The researchers set up an experiment that simulated a scenario where fish larvae swam or drifted past an undersea cable. The behaviour of the larvae was filmed and analysed by the researchers.

“Being exposed to the magnetic field more than halved the swimming activity of the great majority of the haddock larvae. It also reduced their acceleration significantly,” says Cresci about the results of the experiment.

“Such a reduction in swimming activity can affect the spread and survival of the larvae in the wild.”

In previous research, Cresci and his colleagues have found that haddock larvae do not just drift passively with the current; they also swim actively in a north-westerly direction, following an internal magnetic “compass”.

This directional swimming helps determine where the newly hatched larvae end up after spawning. If the swimming activity is slowed down by submarine cables, it can therefore affect their spread and reduce their chances of survival.

“Therefore, we wanted to understand whether haddock larvae, which will operate in areas where offshore wind turbines are planned, are affected by magnetic fields in the intensity range of those generated by the underwater cables that connect the turbines,” says the marine researcher.

The experiment was carried out in a special tank built for the purpose, with electric coils that could induce magnetic fields in one half of the tank. The strength of the magnetic field was the same as from ordinary submarine cables.

The set-up thus gave a realistic imitation of what larvae will be able to experience when they swim or drift near an undersea high-voltage cable in the wild.

“We released one larva at a time in the middle of the pool, so that they could swim freely between the side with the artificial magnetic field and the side without the magnetic field. Then we observed their behaviour for fifteen minutes,” explains Cresci.

Half of the larvae were exposed to the magnetic field; the rest were observed under similar conditions, but with the electric coils switched off, so that they were only exposed to the natural magnetic field of the earth. These served as controls in the experiment.

The experiment was carried out in the dark, without any visual stimuli that could affect the behaviour of the larva. The behaviour of the larva was filmed by a camera that captures infrared light.

The haddock larvae showed clear differences in exploratory behaviour: A minority of 20 per cent of the larvae were very exploratory and swam back and forth in the pool. The large majority, on the other hand, were non-explorers, and stayed on one side of the swimming lane.

The effect was different between the two groups:

The exposure to the magnetic field reduced the swimming speed of the non-exploring larvae by more than half (60 per cent) compared to the controls. Their acceleration was also greatly reduced (by 38 percent). For the exploring larvae it has no effect.

“This selective influence on the non-exploring individuals could potentially have consequences for the haddock population in the wild,” says researcher Alessandro Cresci.

The experiment on haddock larvae is part of a larger research project at HI on the effect of offshore wind farms on fish larvae. The project maps the effects of both magnetic fields from submarine cables and operational noise from wind turbines.

In a study published earlier this year, the researchers found no significant effect of magnetic fields on the larvae of sandeels, a key species in the North Sea ecosystem. The researchers now plan to carry out a similar experiment on cod larvae.

In addition, they have carried out unique research into how fish larvae are affected by low-frequency sound similar to that produced by wind turbines.

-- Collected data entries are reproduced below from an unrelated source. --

/-- The journal state is the one the page table gives, where it follows the page table (R122). -/
def Ej.WellJudged (e : Ej) : Prop := e.state = .starting ∨ e.state = .exhausted ∨ e.state = e.judged

/-- What `StoreSound` says of the journal. -/
structure Ej.Sound (e : Ej) : Prop where
  laid : e.Laid
  fits : e.WriterFits
  judged : e.WellJudged

theorem storeSound_iff (s : State) : StoreSound s ↔ s.ej.Sound := by
  constructor
  · intro h
    exact ⟨⟨fun x => (h.stopped x).2, h.starting, h.opened, h.free, h.erasing⟩,
      ⟨fun x => (h.stopped x).1, h.slot, h.writer, h.source⟩, h.judged⟩
  · rintro ⟨laid, fits, judged⟩
    exact ⟨fun x => ⟨fits.idle x, laid.stopped x⟩, laid.starting, laid.opened, fits.slot, fits.writer, fits.source, laid.free,
      laid.erasing, judged⟩

/-! ## Counting pages -/

section
variable {e f : Ej}

theorem Ej.pagesIn_eq (e : Ej) (st : PageState) : e.pagesIn st = (List.finRange 64).countP fun p => (e.pages[p]).state == st :=
  Machine.pagesIn_eq { ej := e } st

theorem pagesIn_congr {st : PageState} (h : ∀ p : Fin 64, (f.pages[p]).state = st ↔ (e.pages[p]).state = st) :
    f.pagesIn st = e.pagesIn st := by
  rw [Ej.pagesIn_eq, Ej.pagesIn_eq]
  exact List.countP_congr fun p _ => by simpa using h p

/-- The page table gives the same journal state where the same pages are FREE and OPEN. -/
theorem judged_congr (free : ∀ p : Fin 64, (f.pages[p]).state = .free ↔ (e.pages[p]).state = .free)
    (opened : ∀ p : Fin 64, (f.pages[p]).state = .opened ↔ (e.pages[p]).state = .opened) : f.judged = e.judged := by
  unfold Ej.judged
  rw [pagesIn_congr free, pagesIn_congr opened]

theorem judged_ne_exhausted (e : Ej) : e.judged ≠ .exhausted := by
  unfold Ej.judged
  split
  · simp
  · split <;> simp

/-- The journal judged where it follows the page table. -/
def Ej.rejudged (e : Ej) : Ej :=
  match e.state with
  | .starting | .exhausted => e
  | .normal | .tight | .stalled => { e with state := e.judged }

theorem rejudged_eq_of_running (h : e.state ≠ .starting) (h' : e.state ≠ .exhausted) : e.rejudged = { e with state := e.judged } := by
  unfold Ej.rejudged
  cases hs : e.state <;> simp_all

/-- A journal judged is as it was, or has the state its page table gives. -/
theorem rejudged_cases (e : Ej) : ((e.state = .starting ∨ e.state = .exhausted) ∧ e.rejudged = e)
    ∨ (e.state ≠ .starting ∧ e.state ≠ .exhausted ∧ e.rejudged = { e with state := e.judged }) := by
  unfold Ej.rejudged
  cases hs : e.state <;> simp

/-- The judgement moves the journal's state alone. -/
theorem rejudged_stands (e : Ej) : e.rejudged = { e with state := e.rejudged.state } := by
  rcases rejudged_cases e with ⟨-, k⟩ | ⟨-, -, k⟩ <;> rw [k]
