-- ==== Sys2Proof/Machine/Dispatch.lean ====
section
/-! DEFINITION. Machine/Dispatch.lean: one arm per constructor of `Instr`, each a direct call of its meaning. -/

namespace Sys2Proof.Machine

/-- One transaction. -/
def exec (i : Instr) (s : State) : Host.Outcome State Fault Refusal :=
  match i with
  | .enc din => Sys2Proof.Machine.execEnc din s
  | .dec din => Sys2Proof.Machine.execDec din s
  | .enct din => Sys2Proof.Machine.execEnct din s
  | .dect din => Sys2Proof.Machine.execDect din s

end Sys2Proof.Machine
end

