-- ==== Sys2Proof/Machine/Core.lean ====
section
/-! DEFINITION. Machine/Core.lean: what the host runs. -/

def Sys2Proof.core : Host.Core :=
  { State := Sys2Proof.Machine.State
    Fault := Sys2Proof.Machine.Fault
    Refusal := Sys2Proof.Machine.Refusal
    step := Sys2Proof.Machine.step
    reset := Sys2Proof.Machine.State.reset }
end

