/-- Command words written out from the spec's column `C` decode to the transactions they stand for
(95_test_vectors.md V11, V24, V20, V33). -/
def Obligations.WrittenCommandWordsDecode : Prop :=
  decode 0x012345678 = .ok (.enc 0x12345678#32) ∧ decode 0x191CCD184 = .ok (.dec 0x91CCD184#32) ∧
  decode 0x2ABCDEF01 = .ok (.enct 0xABCDEF01#32) ∧ decode 0x3075BCD15 = .ok (.dect 0x075BCD15#32)

/-- THE MODEL'S CHOICE (log entry 8): a number with a bit above bit 33 is rejected by name. The spec has no such word: "one
fixed length, 34 bits" (30_encoding.md R43). -/
def Obligations.LongerWordsAreRejected : Prop :=
  ∀ n : Nat, 2 ^ 34 ≤ n → decode n = .error .beyondCommandWord

/-- The opcode map: what each `op` value computes on both outputs (30_encoding.md R47). -/
def Obligations.OpcodeMapOutputs : Prop :=
  ∀ x : Word,
    eval 0b00#2 x = { dout := permF x ^^^ 0xA5B4C3D2#32, permuted := permF x } ∧
    eval 0b01#2 x = { dout := permI (x ^^^ 0xA5B4C3D2#32), permuted := x ^^^ 0xA5B4C3D2#32 } ∧
    eval 0b10#2 x = { dout := permF (x &&& 0x03FFFFFF#32) ^^^ 0xA5B4C3D2#32, permuted := permF (x &&& 0x03FFFFFF#32) } ∧
    eval 0b11#2 x = { dout := permI (x ^^^ 0xA5B4C3D2#32) &&& 0x03FFFFFF#32, permuted := x ^^^ 0xA5B4C3D2#32 } ∧
    encode (.enc x) = 0b00#2 ++ x ∧ encode (.dec x) = 0b01#2 ++ x ∧ encode (.enct x) = 0b10#2 ++ x ∧ encode (.dect x) = 0b11#2 ++ x

/-- The two `op` bits act independently: `d = op[0]` chooses the function, `t = op[1]` whether the FLAGS-side word is masked,
the operand of an encode, the result of a decode; with `t = 0` nothing is masked (30_encoding.md R46). -/
def Obligations.OpBitsActIndependently : Prop :=
  ∀ (op : BitVec 2) (x : Word),
    eval op x =
      if op.getLsbD 0 then
        { dout := if op.getLsbD 1 then permI (x ^^^ 0xA5B4C3D2#32) &&& 0x03FFFFFF#32 else permI (x ^^^ 0xA5B4C3D2#32)
          permuted := x ^^^ 0xA5B4C3D2#32 }
      else
        { dout := permF (if op.getLsbD 1 then x &&& 0x03FFFFFF#32 else x) ^^^ 0xA5B4C3D2#32
          permuted := permF (if op.getLsbD 1 then x &&& 0x03FFFFFF#32 else x) }

/-! ## The datapath -/

/-- In each direction the four terms occupy four different byte positions, each term no bit outside its own, so no bit
position receives a 1 from two terms, and their OR is their sum and their XOR (40_byte_permutation.md R61). -/
def Obligations.TermsOccupyDifferentBytes : Prop :=
  ∀ v : Word,
    (let esi := (v >>> 24) <<< 8
     let edx := (v &&& 0x00FF0000#32) <<< 8
     let dhTerm := (v &&& 0x0000FF00#32) >>> 8
     let dlTerm := (v &&& 0x000000FF#32) <<< 16
     esi &&& ~~~0x0000FF00#32 = 0#32 ∧ edx &&& ~~~0xFF000000#32 = 0#32 ∧ dhTerm &&& ~~~0x000000FF#32 = 0#32 ∧
     dlTerm &&& ~~~0x00FF0000#32 = 0#32 ∧
     esi &&& edx = 0#32 ∧ esi &&& dhTerm = 0#32 ∧ esi &&& dlTerm = 0#32 ∧ edx &&& dhTerm = 0#32 ∧
     edx &&& dlTerm = 0#32 ∧ dhTerm &&& dlTerm = 0#32 ∧
     permF v = esi + edx + dhTerm + dlTerm ∧ permF v = esi ^^^ edx ^^^ dhTerm ^^^ dlTerm) ∧
    (let esi := (v >>> 8) <<< 24
     let edx := (v >>> 8) &&& 0x00FF0000#32
     let dhTerm := (v <<< 8) &&& 0x0000FF00#32
     let dlTerm := (v >>> 16) &&& 0x000000FF#32
     esi &&& ~~~0xFF000000#32 = 0#32 ∧ edx &&& ~~~0x00FF0000#32 = 0#32 ∧ dhTerm &&& ~~~0x0000FF00#32 = 0#32 ∧
     dlTerm &&& ~~~0x000000FF#32 = 0#32 ∧
     esi &&& edx = 0#32 ∧ esi &&& dhTerm = 0#32 ∧ esi &&& dlTerm = 0#32 ∧ edx &&& dhTerm = 0#32 ∧
     edx &&& dlTerm = 0#32 ∧ dhTerm &&& dlTerm = 0#32 ∧
     permI v = esi + edx + dhTerm + dlTerm ∧ permI v = esi ^^^ edx ^^^ dhTerm ^^^ dlTerm)

/-- The byte map of `PERM_F`: `B3 B2 B1 B0` becomes `B2 B0 B3 B1` (40_byte_permutation.md R63). -/
def Obligations.PermFMovesBytes : Prop :=
  (∀ b3 b2 b1 b0 : Byte, permF (ofBytes b3 b2 b1 b0) = ofBytes b2 b0 b3 b1) ∧
  (∀ v : Word, byteAt 0 (permF v) = byteAt 1 v ∧ byteAt 1 (permF v) = byteAt 3 v ∧
    byteAt 2 (permF v) = byteAt 0 v ∧ byteAt 3 (permF v) = byteAt 2 v) ∧
  permF 0x03FFFFFF#32 = 0xFFFF03FF#32 ∧ 0xFFFF03FF#32 ^^^ 0xA5B4C3D2#32 = 0x5A4BC02D#32

/-- The bit map of `PERM_F`: output bit `j` is input bit `src_F(j)`, input bit `i` goes to output bit `dst_F(i)`, and the two
maps are inverse bijections of 0 to 31 (40_byte_permutation.md R64). -/
def Obligations.PermFMovesBits : Prop :=
  ∀ (f : Word) (j : Nat), j < 32 →
    (permF f).getLsbD j = f.getLsbD (srcF j) ∧ (permF f).getLsbD (dstF j) = f.getLsbD j ∧
    srcF j < 32 ∧ dstF j < 32 ∧ srcF (dstF j) = j ∧ dstF (srcF j) = j

/-- The byte map and the bit map of `PERM_I` (40_byte_permutation.md R66, R67). -/
def Obligations.PermIMovesBytesAndBits : Prop :=
  (∀ q3 q2 q1 q0 : Byte, permI (ofBytes q3 q2 q1 q0) = ofBytes q1 q3 q0 q2) ∧
  (∀ (p : Word) (i : Nat), i < 32 →
    (permI p).getLsbD i = p.getLsbD (dstF i) ∧ (permI p).getLsbD (srcF i) = p.getLsbD i)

“The development of the offshore wind industry is underway, and it is progressing quickly. We have made considerable progress in understanding the possible consequences this can have in the vulnerable early life phases of fish,” says Cresci.

“Our results provide some of the first evidence of possible ecological impacts of sea wind development. This type of research should be taken into account when considering what the further development could mean for life in the sea,” the researcher underlines.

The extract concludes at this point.